BTW, I have a proxy server and modified your scripts to inject proxy environment variables in the cluster appropriately, and so in nat mode everything works fine. My guess -- but I may be wrong -- is that maybe the qemu agent cannot contact the node because the proxy, at that point, is not configured in the guest yet, and so communication to the host is blocked. Do you think this could be the case?

Anyways, I have reverted to using nat mode as it is still acceptable for my use case for now :)

Din Mušić · Answer 12 · Fri Mar 11 2022 16:14:25 GMT+0800 (China Standard Time)

In general, I don't think proxy is a problem because if your bridge interface gets its own IP address, so should the virtual machines. This is just a guess though, as I've no idea how your network is implemented.

I'm still not able to reproduce the issue other than with incorrect values, so it seems to me that it needs further investigation on your end. If the NAT mode is sufficient for your needs, that should do for now.

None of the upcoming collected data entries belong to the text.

-- ==== Sys2Proof/Certificates/Slice0/Obligations.lean ====
section
/-! DEFINITION. The statements for the provers. Each docstring names the rule of spec/ it formalises,
or, for a derived statement, the sections and log entries it rests on. -/

open Sys2Proof Sys2Proof.Machine

/-! ## Reset, the step, the invariant -/

/-- `10_state.md` R34, the values it gives for reset (not `F`, which it leaves unspecified). -/
def Obligations.ResetIsIdleWithTheScanAtItsStart : Prop :=
  State.reset.busy = false ∧ State.reset.out = none ∧ State.reset.phase = .expectHeader ∧
    State.reset.byteIndex = 0 ∧ State.reset.bitIndex = 7 ∧ State.reset.pos = 0 ∧
    State.reset.emitPos = 0 ∧ State.reset.status = none

/-- The invariant of Safety.lean holds after reset (`10_state.md` R34). That the emitted sequence is then
empty is the model's choice, log 10: the spec gives it no reset value. -/
def Obligations.ResetMeetsTheInvariant : Prop := State.reset.Inv

/-- From every state that meets the invariant, a step gives a state that meets it: idle, scan
registers that fit together, a whole emission, a legal result (`42_pulse_decode.md` R179 to R184,
`10_state.md` R25, `30_encoding.md` R93). That the scan registers and the emission (position 147, the
layout emitted) are kept between two operations is the model's choice, log 11. -/
def Obligations.EveryStepKeepsTheInvariant : Prop :=
  ∀ s t : State, s.Inv → step s = .next t → t.Inv

/-- A step serves the oldest waiting request: it is taken with its operands, and what its word decodes
to is executed (`70_reset_and_hazards.md` R254, `10_state.md` R31). The model's choices in it: waiting in
order (log 8), a bare frame as an instruction (log 4), all three operand ports latched (log 17). -/
def Obligations.StepRunsTheDecodedInstruction : Prop :=
  ∀ (s : State) (r : Request) (rest : List Request) (i : Instr),
    s.requests = r :: rest → decodeWord r.word = .ok i →
      step s = exec i { s with requests := rest, busy := true, cmdIn := r.cmd, frameIn := r.frame,
                               pulsesIn := r.pulses }

/-- With no request waiting a step changes nothing (`60_exceptions.md` R234; log 8). -/
def Obligations.StepWithNoRequestChangesNothing : Prop :=
  ∀ s : State, s.requests = [] → step s = .next s

/-- A reserved operation code is refused: no operation starts, no result is presented
(`30_encoding.md` R102, D32). That the outputs then show no result is the model's choice, log 7; that the
request's operands are latched all the same is log 17. -/
def Obligations.ReservedOperationCodeIsRefused : Prop :=
  ∀ (s : State) (r : Request) (rest : List Request) (code : BitVec 3),
    s.requests = r :: rest → r.word = .op3 code → (code = 6 ∨ code = 7) →
      step s = .next { s with requests := rest, busy := false, cmdIn := r.cmd, frameIn := r.frame,
                              pulsesIn := r.pulses, out := none }

/-- Every request inside the operand types ends in a result, `Ok` or `Err`, and the block is idle
again (`00_scope.md` R10, `60_exceptions.md` R236). Only FENC (code 0) and SEND (code 4) read the command
operand, so only there it must stand for a command. R236 speaks of the six operations: that a bare frame is
a request too is the model's choice, log 4, and that exactly the oldest request is taken is log 8. -/
def Obligations.EveryTypedRequestEndsInAResult : Prop :=
  ∀ (s : State) (r : Request) (rest : List Request),
    s.requests = r :: rest → r.word ≠ .op3 6 → r.word ≠ .op3 7 →
    (r.word = .op3 0 ∨ r.word = .op3 4 → ∃ c : SemanticCommand, r.cmd.command = some c) →
      ∃ (t : State) (o : Response),
        step s = .next t ∧ t.out = some o ∧ t.busy = false ∧ t.requests = rest

/-- The result of a request is a function of that request alone: of nothing an earlier operation left,
and of nothing else in the state (`10_state.md` R20, `20_memory.md` R62 item 1). That a refused request
presents no result, rather than leaving the last one, is the model's choice, log 7; so are bare frames
(log 4) and the order of waiting requests (log 8). -/
def Obligations.ResultDependsOnTheRequestAlone : Prop :=
  ∃ respond : Request → Option Response,
    ∀ (s : State) (r : Request) (rest : List Request), s.requests = r :: rest →
      ∃ t : State, step s = .next t ∧ t.out = respond r ∧ t.requests = rest

/-- Two requests served in either order give the same two results (`20_memory.md` R62 item 2). The order
in which waiting requests are served is the model's choice, log 8. Refused requests are among them (a
reserved operation or command code): that one presents no result, rather than leaving the last one, is
the model's choice, log 7. So are bare frames, log 4. -/
def Obligations.EitherOrderGivesTheSameResults : Prop :=
  ∀ (s : State) (a b : Request) (rest : List Request),
    ∃ t u v w : State,
      step { s with requests := a :: b :: rest } = .next t ∧ step t = .next u ∧
      step { s with requests := b :: a :: rest } = .next v ∧ step v = .next w ∧
      t.out = w.out ∧ u.out = v.out

/-! ## Encodings -/

/-- Words written out from the spec: the codes of R102, the OFF frame of R89, frames of
`95_test_vectors.md` G-1, G-2, G-3. That an operation code is given as a word of 8 bits is log 6. -/
def Obligations.SpecWordsDecodeToTheirInstructions : Prop :=
  decodeTableWord 8 0 = some .fenc ∧ decodeTableWord 8 1 = some .fdec ∧
  decodeTableWord 8 2 = some .penc ∧ decodeTableWord 8 3 = some .pdec ∧
  decodeTableWord 8 4 = some .send ∧ decodeTableWord 8 5 = some .recv ∧
  decodeTableWord 8 6 = none ∧ decodeTableWord 8 7 = none ∧
  decodeTableWord 72 0x190013004F00000062 = some (.frameOff ⟨0x13, 0, 0x4F, 0, 0, 0⟩) ∧
  decodeTableWord 72 0x198031004F00000000 = some (.frameCool ⟨0x80, 3, 0, 0x4F, 0, 0, 0⟩) ∧
  decodeTableWord 72 0x1980250048000000ED = some (.frameEco ⟨0x80, 2, 0, 0x48, 0, 0, 0⟩) ∧
  decodeTableWord 72 0x198116004B000000E2 = some (.frameSleep ⟨0x81, 1, 0, 0x4B, 0, 0, 0⟩)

Please let me know if you have any more questions or information about this problem.

Din Mušić · Answer 13 · Fri Mar 11 2022 18:21:32 GMT+0800 (China Standard Time)

One more question @asimpleidea - can you please tell me which hypervisor you're using and which OS image you're installing on the nodes?

Elis Lulja · Answer 14 · Sat Mar 12 2022 03:49:24 GMT+0800 (China Standard Time)

I am using ESXi and if I remember correctly the images were Ubuntu 16.04, I may try another time with 20.04 though.

So to conclude, I agree with you that I will have to investigate further and will let you know if I have other news :)
Thanks so much @MusicDin !

Din Mušić · Answer 15 · Mon Mar 14 2022 18:14:44 GMT+0800 (China Standard Time)

Thanks again for the provided information and opening the issue.

I'm close it for now, but fell free to reopen if you have something new.